Exercise inputs:
/-- R41, R213: what is read from a stored entry accepts what the Shape accepts. -/
theorem stored_shape_accepts_same {shape : Shape} {w : BitVec 17} (h : shapeEntry (some shape) = some w) :
    ∃ stored, entryShape w = some stored ∧ ∀ len, stored.accepts len = shape.accepts len := by
  cases shape with
  | fixedLen n =>
    rw [shapeEntry_fixedLen] at h
    exact ⟨_, entryShape_of_shapeEntry_variableLen h, accepts_variableLen_same n⟩
  | variableLen min max => exact ⟨_, entryShape_of_shapeEntry_variableLen h, fun _ => rfl⟩

end Sys2Proof.Machine

namespace Sys2Proof

open Sys2Proof.Machine

/-- Settles O6: the fields of the strapped word are those of `cfgWord_fields`, and a reserved CKSEL leaves the block
unconfigured, which `step` tests before it looks at the inputs. -/
theorem cfgWordHoldsTheConfiguration : Obligations.CfgWordHoldsTheConfiguration := by
  refine ⟨fun sync maxp e sel reg => ?_, fun t hsource hsel =>
    step_of_not_configured (not_configured_of_reserved_cksel hsource hsel)⟩
  obtain ⟨hsync, hmaxp, hendian, hsel, hreserved⟩ := cfgWord_fields sync maxp e sel
  refine ⟨hsync, hmaxp, hendian, hsel, hreserved, hsync, congrArg BitVec.toNat hmaxp,
    cfgWord_endian sync maxp e sel, ?_, ?_⟩
  · rintro rfl
    exact if_pos hsel
  · rintro rfl
    have hne : cfgCksel (cfgWord sync maxp e 1#3) ≠ 0#3 := by
      rw [cfgCksel, hsel]
      decide
    exact (if_neg hne).trans (if_pos hsel)

/-- Settles O7: an entry is read at the bits it is written at, and Fixed(n) is stored as Variable(n, n). -/
theorem registryEntriesKeepWhatAShapeAccepts : Obligations.RegistryEntriesKeepWhatAShapeAccepts := by
  refine ⟨entryShape_eq_ite, ⟨_, rfl, by decide, entryShape_entryWord_invalid _ _⟩,
    fun _ _ => shapeEntry_variableLen_fields, fun n hn => ?_, fun _ _ => stored_shape_accepts_same,
    shapeEntry_fixedLen, fun _ _ => shapeEntry_variableLen_eq_none, fun n hn => ?_⟩
  · rw [shapeEntry_fixedLen]
    exact shapeEntry_variableLen_fields hn hn
  · rw [shapeEntry_fixedLen]
    exact shapeEntry_variableLen_eq_none (.inl hn)

end Sys2Proof
end

-- ==== FEED keeps quiescence, and oversize candidates ====
section
/-! PROOFS. What the loop of FEED keeps from turn to turn, and what it does with a candidate whose length byte exceeds
the maximum (spec/10_state.md rules R30, R31, spec/43_decoder.md rules R172 to R182). -/

namespace Sys2Proof.Machine

variable {P : Params} {buf : Bytes} {x : Byte}

/-! ### Quiescence, position by position (R30) -/

theorem quiescent_seeking_iff : (⟨.seeking, buf⟩ : Decoder).Quiescent P ↔ buf = [] := by
  constructor
  · rintro ⟨-, hseeking, -⟩
    exact List.eq_nil_of_length_eq_zero (hseeking.mp rfl)
  · rintro rfl
    exact reset_quiescent P

theorem quiescent_readingHeader_iff : (⟨.readingHeader, buf⟩ : Decoder).Quiescent P ↔
    1 ≤ buf.length ∧ buf.length ≤ 3 ∧ byteAt buf 0 = P.sync := by
  have hmax := maxFrame_eq P
  constructor
  · rintro ⟨-, -, hheader, -, hsync, -⟩
    obtain ⟨hlo, hhi⟩ := hheader.mp rfl
    exact ⟨hlo, hhi, hsync hlo⟩
  · rintro ⟨hlo, hhi, hsync⟩
    simp only [Decoder.Quiescent, hsync, reduceCtorEq, ne_eq, false_iff, true_iff, implies_true, true_and,
      not_false_eq_true]
    omega

theorem quiescent_readingPayload_iff : (⟨.readingPayload, buf⟩ : Decoder).Quiescent P ↔
    4 ≤ buf.length ∧ buf.length < 5 + (byteAt buf 1).toNat ∧ byteAt buf 0 = P.sync ∧
      buf.length ≤ P.maxFrame := by
  constructor
  · rintro ⟨-, -, -, hpayload, hsync, hmax⟩
    obtain ⟨hlo, hhi⟩ := hpayload.mp rfl
    exact ⟨hlo, hhi, hsync (by omega), hmax⟩
  · rintro ⟨hlo, hhi, hsync, hmax⟩
    simp only [Decoder.Quiescent, Decoder.candidateLength, hsync, reduceCtorEq, ne_eq, false_iff, true_iff,
      implies_true, true_and, not_false_eq_true]
    omega

theorem not_quiescent_validating : ¬ (⟨.validating, buf⟩ : Decoder).Quiescent P :=
  fun h => h.1 rfl

/-- R181: a scanned byte leaves a quiescent Decoder State or completes the candidate. -/
theorem scanByte_quiescent_or_validating {d : Decoder} (h : d.Quiescent P) (x : Byte) :
    (scanByte P d x).1.Quiescent P ∨ (scanByte P d x).1.st = .validating := by
  obtain ⟨st, buf⟩ := d
  cases st with
  | seeking =>
    by_cases hx : x = P.sync
    · left
      simp only [scanByte, hx, if_true]
      exact quiescent_readingHeader_iff.mpr ⟨by simp, by simp, rfl⟩
    · left
      simpa only [scanByte, if_neg hx] using h
  | readingHeader =>
    obtain ⟨hlo, hhi, hsync⟩ := quiescent_readingHeader_iff.mp h
    have hsync' : byteAt (buf ++ [x]) 0 = P.sync := by rwa [byteAt_append_left _ _ _ hlo]
    have hmax := maxFrame_eq P
    left
    simp only [scanByte]
    split
    · rename_i hfull
      exact quiescent_readingPayload_iff.mpr ⟨by omega, by omega, hsync', by omega⟩
    · rename_i hfull
      simp only [List.length_append, List.length_singleton] at hfull
      exact quiescent_readingHeader_iff.mpr ⟨by simp, by simp; omega, hsync'⟩
  | readingPayload =>
    obtain ⟨hlo, hhi, hsync, hmax⟩ := quiescent_readingPayload_iff.mp h
    have hsync' : byteAt (buf ++ [x]) 0 = P.sync := by rwa [byteAt_append_left _ _ _ (by omega)]
    have hlen : byteAt (buf ++ [x]) 1 = byteAt buf 1 := byteAt_append_left _ _ _ (by omega)
    simp only [scanByte]
    split
    · exact .inl (reset_quiescent P)
    · dsimp only
      split
      · exact .inr rfl
      · rename_i hfull hcomplete
        simp only [List.length_append, List.length_singleton, hlen] at hcomplete
        left
        refine quiescent_readingPayload_iff.mpr ⟨?_, ?_, hsync', ?_⟩ <;>
          simp only [List.length_append, List.length_singleton, hlen] <;> omega
  | validating => exact absurd h not_quiescent_validating

/-! ### The loop of FEED (R172) -/

/-- What every turn keeps, the whole loop keeps. -/
theorem finish_keeps {motive : Scan → Prop}
    (hturn : ∀ c, ¬ c.Done → motive c → motive (scanTurn P c)) {c : Scan} (h : motive c) :
    motive (c.finish P) := by
  have hloop : ∀ n c, motive c → motive (scanLoop P n c) := by
    intro n
    induction n with
    | zero => exact fun _ hc => hc
    | succ n ih =>
      intro c hc
      simp only [scanLoop]
      split
      · exact hc
      · rename_i hdone
        exact ih _ (hturn c hdone hc)
  exact hloop _ c h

What you need to do:
For the listing above, print only the lines starting at the line containing "have hlen : byteAt" and ending at the line containing "simp only [List.length_append, List.length_singleton, hlen] <;>", exactly, both included.

Task response:
    have hlen : byteAt (buf ++ [x]) 1 = byteAt buf 1 := byteAt_append_left _ _ _ (by omega)
    simp only [scanByte]
    split
    · exact .inl (reset_quiescent P)
    · dsimp only
      split
      · exact .inr rfl
      · rename_i hfull hcomplete
        simp only [List.length_append, List.length_singleton, hlen] at hcomplete
        left
        refine quiescent_readingPayload_iff.mpr ⟨?_, ?_, hsync', ?_⟩ <;>
          simp only [List.length_append, List.length_singleton, hlen] <;> omega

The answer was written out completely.